A Bubbly Dispute over Flavored Water

Oldrey v. Nestlé Waters North America Inc., No. 7:21-cv-03885 (S.D.N.Y. May 2, 2021).

A disgruntled hydration enthusiast has sued Nestlé over its sparkling water labeled as containing "a twist of raspberry [and] lime." The plaintiff alleges that the beverage's labeling misleads customers about the nature of the raspberry and lime ingredients. According to the plaintiff, "a twist of raspberry and lime" suggests a small amount of fruit ingredients "that otherwise might be unexpected."

Instead, the plaintiff claims, the beverage contains flavor compounds that imitate the taste of raspberries and limes with almost no fruit ingredients. The plaintiff claims that she paid more for the sparkling water than she would have had the product been correctly labeled, comparing the product to the less-expensive competitor Spindrift Lime Seltzer. The plaintiff brings claims on behalf of a proposed class for violations of New York's consumer protection statute, breaches of express and implied warranties, negligent misrepresentation, fraud, and unjust enrichment.

In a Tizzy over Iffy Labels

Williams v. Molson Coors Beverage Company, No. 3:21-cv-50207 (N.D. Ill. May 22, 2021).
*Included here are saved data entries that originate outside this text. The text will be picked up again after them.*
-- ==== Sys2Proof/Laws/FramePorts.lean ====
section
/-! SUPPORT. What the operations of Ports may change. -/

set_option Elab.async false
set_option linter.all false

namespace Sys2Proof.Machine

theorem State.putModes_frame {wt : Touch} {s0 s : State} (hw : 
    ({ lanes := true, evt := true, telCtr := true, healthGen := true, irq := true, out := true } : Touch).or wt = wt)
    (hK : Frame wt s0 s) (p : List Byte) : Frame wt s0 (State.putModes s p) := by
  refine Frame.step hK hw ?_
  unfold State.putModes
  (try dsimp only)
  repeat' first
    | ((with_reducible show Touch.or _ _ = _) <;> rfl)
    | with_reducible (first | exact Frame.refl | apply State.setLanes_frame) | (intro _ hF; skip)
    | (with_reducible refine Frame.ite (fun _ => ?_) (fun _ => ?_))

theorem State.endSpills_frame {wt : Touch} {s0 s : State} (hw :
    ({ spillVoqs := true } : Touch).or wt = wt)
    (hK : Frame wt s0 s) (p : Nat) :
    Frame wt s0 (State.endSpills s p) := by
  refine Frame.step hK hw ?_
  unfold State.endSpills
  (try dsimp only)
  repeat' first
    | ((with_reducible show Touch.or _ _ = _) <;> rfl)
    | with_reducible exact Frame.refl
    | (with_reducible refine Frame.foldl _ (fun _ _ hF => ?_) _ ?_)
    | (intro _ hF; skip) | with_reducible assumption
    | (with_reducible refine Frame.ite (fun _ => ?_) (fun _ => ?_)) | split
    | fail_if_no_progress ((with_reducible apply Frame.fields); (case hq => rfl); (case hc => rfl))

theorem State.emptyVoqs_frame {wt : Touch} {s0 s : State} (hw :
    ({ ports := true, prismFlight := true, recirc := true, merge := true, fwdCtr := true, cells := true,
       portClass := true, queues := true, spillVoqs := true, bufCtr := true, pkts := true, nextPkt := true,
       voqs := true, multiQ := true, pairs := true, fabCtr := true, schedCtr := true, mirrors := true,
       cand := true, mirQ := true, mirCtr := true, telCtr := true, dropCtr := true, portCtr := true,
       prismCtr := true, timeCtr := true, shares := true, out := true, free := true } : Touch).or wt = wt)
    (hK : Frame wt s0 s) (p : Nat) :
    Frame wt s0 (State.emptyVoqs s p) := by
  refine Frame.step hK hw ?_
  unfold State.emptyVoqs
  (try dsimp only)
  repeat' first
    | ((with_reducible show Touch.or _ _ = _) <;> rfl)
    | with_reducible (first
        | exact Frame.refl | apply State.pull_frame | apply State.release_frame | apply State.countDrop_frame
        | apply State.updVoq_frame | apply State.endSpills_frame)
    | (with_reducible refine Frame.foldl _ (fun _ _ hF => ?_) _ ?_)
    | (intro _ hF; skip) | with_reducible assumption
    | (with_reducible refine Frame.ite (fun _ => ?_) (fun _ => ?_)) | split
    | fail_if_no_progress ((with_reducible apply Frame.fields); (case hq => rfl); (case hc => rfl))

theorem applyPortSetMode_frame {wt : Touch} {s0 s : State} (hw : 
    ({ lanes := true, ports := true, prismFlight := true, recirc := true, merge := true, fwdCtr := true,
       cells := true, portClass := true, queues := true, spillVoqs := true, bufCtr := true, pkts := true,
       nextPkt := true, voqs := true, multiQ := true, pairs := true, fabPorts := true, fabCtr := true,
       nodes := true, egq := true, waitTx := true, schedCtr := true, evt := true, mirrors := true,
       cand := true, mirQ := true, mirCtr := true, telCtr := true, dropCtr := true, portCtr := true,
       prismCtr := true, timeCtr := true, shares := true, healthGen := true, irq := true, out := true,
       free := true } : Touch).or wt = wt)
    (hK : Frame wt s0 s) (p : List Byte) : Frame wt s0 (applyPortSetMode p s) := by
  refine Frame.step hK hw ?_
  unfold applyPortSetMode
  (try dsimp only)
  repeat' first
    | ((with_reducible show Touch.or _ _ = _) <;> rfl)
    | with_reducible (first
        | exact Frame.refl | apply State.linkDown_frame | apply State.putModes_frame | apply State.updPort_frame
        | apply State.xoffSweep_frame | apply State.emptyVoqs_frame)
    | (with_reducible refine Frame.foldl _ (fun _ _ hF => ?_) _ ?_) | (intro _ hF; skip) | with_reducible assumption
    | (with_reducible refine Frame.ite (fun _ => ?_) (fun _ => ?_))

theorem portSetModeBody_frame {wt : Touch} {s0 s : State} (hw : 
    ({ lanes := true, ports := true, prismFlight := true, recirc := true, merge := true, fwdCtr := true,
       cells := true, portClass := true, queues := true, spillVoqs := true, bufCtr := true, pkts := true,
       nextPkt := true, voqs := true, multiQ := true, pairs := true, fabPorts := true, fabCtr := true,
       nodes := true, egq := true, waitTx := true, schedCtr := true, evt := true, mirrors := true,
       cand := true, mirQ := true, mirCtr := true, telCtr := true, dropCtr := true, portCtr := true,
       prismCtr := true, timeCtr := true, shares := true, sets := true, snapshot := true,
       heldShadow := true, healthGen := true, irq := true, out := true, free := true } : Touch).or
    wt = wt)
    (hK : Frame wt s0 s) (r : Req) : Frame wt s0 (portSetModeBody r s).1 := by
  refine Frame.step hK hw ?_
  unfold portSetModeBody
  (try dsimp only)
  repeat' first
    | ((with_reducible show Touch.or _ _ = _) <;> rfl) | with_reducible exact Frame.refl
    | exact setCmd_frame rfl (fun p _ => applyPortSetMode_frame rfl .refl p) r _

theorem State.putMac_frame {wt : Touch} {s0 s : State} (hw :
    ({ ports := true } : Touch).or wt = wt)
    (hK : Frame wt s0 s) (p : List Byte) :
    Frame wt s0 (State.putMac s p) := by
  refine Frame.step hK hw ?_
  unfold State.putMac
  (try dsimp only)
  repeat' first
    | ((with_reducible show Touch.or _ _ = _) <;> rfl)
    | with_reducible (first | exact Frame.refl | apply State.updPort_frame)
    | (with_reducible refine Frame.foldl _ (fun _ _ hF => ?_) _ ?_)
    | (intro _ hF; skip) | with_reducible assumption
    | (with_reducible refine Frame.ite (fun _ => ?_) (fun _ => ?_)) | split
    | fail_if_no_progress ((with_reducible apply Frame.fields); (case hq => rfl); (case hc => rfl))

theorem applyPortSetMac_frame {wt : Touch} {s0 s : State} (hw : 
    ({ ports := true, portClass := true, bufCtr := true, portCtr := true, shares := true,
       out := true } : Touch).or wt = wt)
    (hK : Frame wt s0 s) (p : List Byte) : Frame wt s0 (applyPortSetMac p s) := by
  refine Frame.step hK hw ?_
  unfold applyPortSetMac
  (try dsimp only)
  repeat' first
    | ((with_reducible show Touch.or _ _ = _) <;> rfl)
    | with_reducible (first | exact Frame.refl | apply State.putMac_frame | apply State.xoffSweep_frame)

theorem portSetMacBody_frame {wt : Touch} {s0 s : State} (hw : 
    ({ ports := true, portClass := true, bufCtr := true, portCtr := true, shares := true, sets := true,
       snapshot := true, heldShadow := true, out := true } : Touch).or wt = wt)
    (hK : Frame wt s0 s) (r : Req) : Frame wt s0 (portSetMacBody r s).1 := by
  refine Frame.step hK hw ?_
  unfold portSetMacBody
  (try dsimp only)
  repeat' first
    | ((with_reducible show Touch.or _ _ = _) <;> rfl) | with_reducible exact Frame.refl
    | exact setCmd_frame rfl (fun p _ => applyPortSetMac_frame rfl .refl p) r _

theorem State.putFlow_frame {wt : Touch} {s0 s : State} (hw :
    ({ ports := true } : Touch).or wt = wt)
    (hK : Frame wt s0 s) (p : List Byte) :
    Frame wt s0 (State.putFlow s p) := by
  refine Frame.step hK hw ?_
  unfold State.putFlow
  (try dsimp only)
  repeat' first
    | ((with_reducible show Touch.or _ _ = _) <;> rfl)
    | with_reducible (first | exact Frame.refl | apply State.updPort_frame)
    | (with_reducible refine Frame.foldl _ (fun _ _ hF => ?_) _ ?_)
    | (intro _ hF; skip) | with_reducible assumption
    | (with_reducible refine Frame.ite (fun _ => ?_) (fun _ => ?_)) | split
    | fail_if_no_progress ((with_reducible apply Frame.fields); (case hq => rfl); (case hc => rfl))

theorem applyPortSetFlow_frame {wt : Touch} {s0 s : State} (hw : 
    ({ ports := true, portClass := true, bufCtr := true, portCtr := true, shares := true,
       out := true } : Touch).or wt = wt)
    (hK : Frame wt s0 s) (p : List Byte) : Frame wt s0 (applyPortSetFlow p s) := by
  refine Frame.step hK hw ?_
  unfold applyPortSetFlow
  (try dsimp only)
  repeat' first
    | ((with_reducible show Touch.or _ _ = _) <;> rfl)
    | with_reducible (first | exact Frame.refl | apply State.putFlow_frame | apply State.xoffSweep_frame)

theorem portSetFlowBody_frame {wt : Touch} {s0 s : State} (hw : 
    ({ ports := true, portClass := true, bufCtr := true, portCtr := true, shares := true, sets := true,
       snapshot := true, heldShadow := true, out := true } : Touch).or wt = wt)
    (hK : Frame wt s0 s) (r : Req) : Frame wt s0 (portSetFlowBody r s).1 := by
  refine Frame.step hK hw ?_
  unfold portSetFlowBody
  (try dsimp only)
  repeat' first
    | ((with_reducible show Touch.or _ _ = _) <;> rfl) | with_reducible exact Frame.refl
    | exact setCmd_frame rfl (fun p _ => applyPortSetFlow_frame rfl .refl p) r _

theorem applyPortSetThrottle_frame {wt : Touch} {s0 s : State} (hw : 
    ({ lanes := true, ports := true, evt := true, telCtr := true, portCtr := true, healthGen := true,
       irq := true, out := true } : Touch).or wt = wt)
    (hK : Frame wt s0 s) (p : List Byte) : Frame wt s0 (applyPortSetThrottle p s) := by
  refine Frame.step hK hw ?_
  unfold applyPortSetThrottle
  (try dsimp only)
  repeat' first
    | ((with_reducible show Touch.or _ _ = _) <;> rfl)
    | with_reducible (first
        | exact Frame.refl | apply State.ltDepth_frame | apply State.ltWiden_frame | apply State.updLt_frame)
    | (intro _ hF; skip) | with_reducible assumption | (with_reducible refine Frame.ite (fun _ => ?_) (fun _ => ?_))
As consumers enter the heart of summer, a refreshing hard seltzer seems to be the perfect reward for a hard day's work at the beach, lake, or pool. Enter Vizzy Hard Seltzer. Not only does the beverage offer refreshing flavors like strawberry kiwi, blueberry pomegranate, pineapple mango, and black cherry lime, its label also discloses "with antioxidant Vitamin C from acerola superfruit." What could be wrong with a drink tailor-made for summer?

Quite a lot, according to a recent suit filed in Illinois federal court. The lawsuit comes on the heels of a March 15, 2021 letter sent by the Center for Science in the Public Interest to the Food and Drug Administration (FDA) and raises identical allegations as those in the letter. The suit first claims that the hard seltzer makes a prohibited nutrient content claim in violation of FDA regulations with the label "with antioxidant Vitamin C." Second, the label references the superfruit acerola to misleadingly suggest that the alcoholic beverage is healthy. Third, the hard seltzer violates FDA policy against fortifying alcoholic beverages with nutrients. Finally, and as is the manner of Sheehan & Associates complaints, the suit challenges the representations of mango flavoring because the seltzers do not contain an appreciable amount of the fruit. The plaintiff seeks to certify an Illinois class for breach of warranty, misrepresentation, unjust enrichment, and Illinois consumer protection claims.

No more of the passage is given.